-- ==== Sys2Proof/Safety.lean ====
section
/-! DEFINITION. What counts as a safe run, and the terms in which statements speak of an instruction: it completes, it moves
control itself, it waits before issue, it traps, or, for an event, it happens or is not due; and what each leaves as it was. -/

namespace Sys2Proof.Machine

/-! ## Safe runs -/

/-- The stores of the module are in canonical form: the HBM and the capacity tier. -/
def State.canonical (s : State) : Prop := s.mem.wf = true ∧ s.cap.wf = true

/-- Whether a step ends in a next state. -/
def goesOn (s : State) : Bool :=
  match step s with
  | .next _ => true
  | .fault _ => false
  | .refused _ => false

/-- A run of `n` steps in which none faults or is refused. -/
def safeRun : Nat → State → Bool
  | 0, _ => true
  | n + 1, s =>
    match step s with
    | .next t => safeRun n t
    | .fault _ => false
    | .refused _ => false

/-! ## What an encoded instruction comes to -/

/-- The address of the word after `i` in the cluster whose turn it is. -/
def nextPc (i : Instr) (s : State) : W64 := (s.ctx.cl.get (turn s)).pc + BitVec.ofNat 64 (wordBytes i)

/-- `i` is an instruction of the cluster whose turn it is: its map holds it, and no field is reserved (R94). -/
def Valid (i : Instr) (s : State) : Prop := check (turn s) i = none

/-- `i` completes with the effect `u`, and sequential flow takes its cluster to the next word. -/
def Completes (i : Instr) (s u : State) : Prop :=
  exec i s = .next (finish (u.flowTo (turn s) (nextPc i s)) (turn s))

/-- `i` completes with the effect `u`, which has set the program counter itself. -/
def Jumps (i : Instr) (s u : State) : Prop := exec i s = .next (finish u (turn s))

/-- `i` waits before issue: nothing but the wait of its cluster changes (R54). -/
def Waits (i : Instr) (s : State) (k : WaitKind) : Prop := exec i s = .next (hold s (turn s) (stitchBit i) k)

/-- `i` raises a trap with this cause code and TVAL (R240). -/
def Traps (i : Instr) (s : State) (code : Nat) (tval : W64) : Prop := exec i s = .next (takeTrap s (turn s) code tval 0)

/-- The word of `i` as TVAL (R94). -/
def wordTval (i : Instr) : W64 := BitVec.ofNat 64 (encode i)

/-- The event `i` happens and leaves `u`. -/
def Happens (i : Instr) (s u : State) : Prop := exec i s = .next { u with verdict := .issued }

/-! ## What is left as it was -/

/-- A context's storage: every register file, special register, flag, bobbin, byte of scratchpad and bobbin memory, engine and
queued access; not its program counters, waits and writes in flight. -/
def Ctx.sameStorage (x y : Ctx) : Prop :=
  y.regs = x.regs ∧ y.sr = x.sr ∧ y.flags = x.flags ∧ y.bob = x.bob ∧ (∀ a, y.bmem.get a = x.bmem.get a) ∧
    (∀ a, y.sp.get a = x.sp.get a) ∧ y.spBad = x.spBad ∧ y.bmBad = x.bmBad ∧ y.eng = x.eng ∧ y.gq = x.gq ∧ y.hoops = x.hoops ∧
    (∀ c, (y.cl.get c).epc = (x.cl.get c).epc ∧ (y.cl.get c).estat = (x.cl.get c).estat)

/-- Everything of the module outside the focused context: every byte of memory as the die caches give it, the capacity tier, the
other contexts, the arrays, the Tambour, the groups and the registers of the hub. -/
def State.sameModule (s t : State) : Prop :=
  (∀ a, t.physByte a = s.physByte a) ∧ (∀ a, t.cap.get a = s.cap.get a) ∧ t.others = s.others ∧ t.quads = s.quads ∧
    t.tamb = s.tamb ∧ t.groups = s.groups ∧ t.hub = s.hub ∧ t.dies = s.dies ∧ t.pages = s.pages ∧ t.tlb = s.tlb ∧
    t.l1 = s.l1 ∧ t.owners = s.owners ∧ t.stamps = s.stamps ∧ t.power = s.power ∧ t.flash = s.flash ∧ t.now = s.now

/-- The writes `ws`, with their landing cycles, have joined those in flight, in issue order. -/
def Ctx.scheduled (x y : Ctx) (ws : List Write) : Prop := y.flight = x.flight ++ ws

end Sys2Proof.Machine
end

* **Instructions to follow**
Return every line from the records above that holds the word "flight".

* **Expected output**
queued access; not its program counters, waits and writes in flight. -/
/-- The writes `ws`, with their landing cycles, have joined those in flight, in issue order. -/
def Ctx.scheduled (x y : Ctx) (ws : List Write) : Prop := y.flight = x.flight ++ ws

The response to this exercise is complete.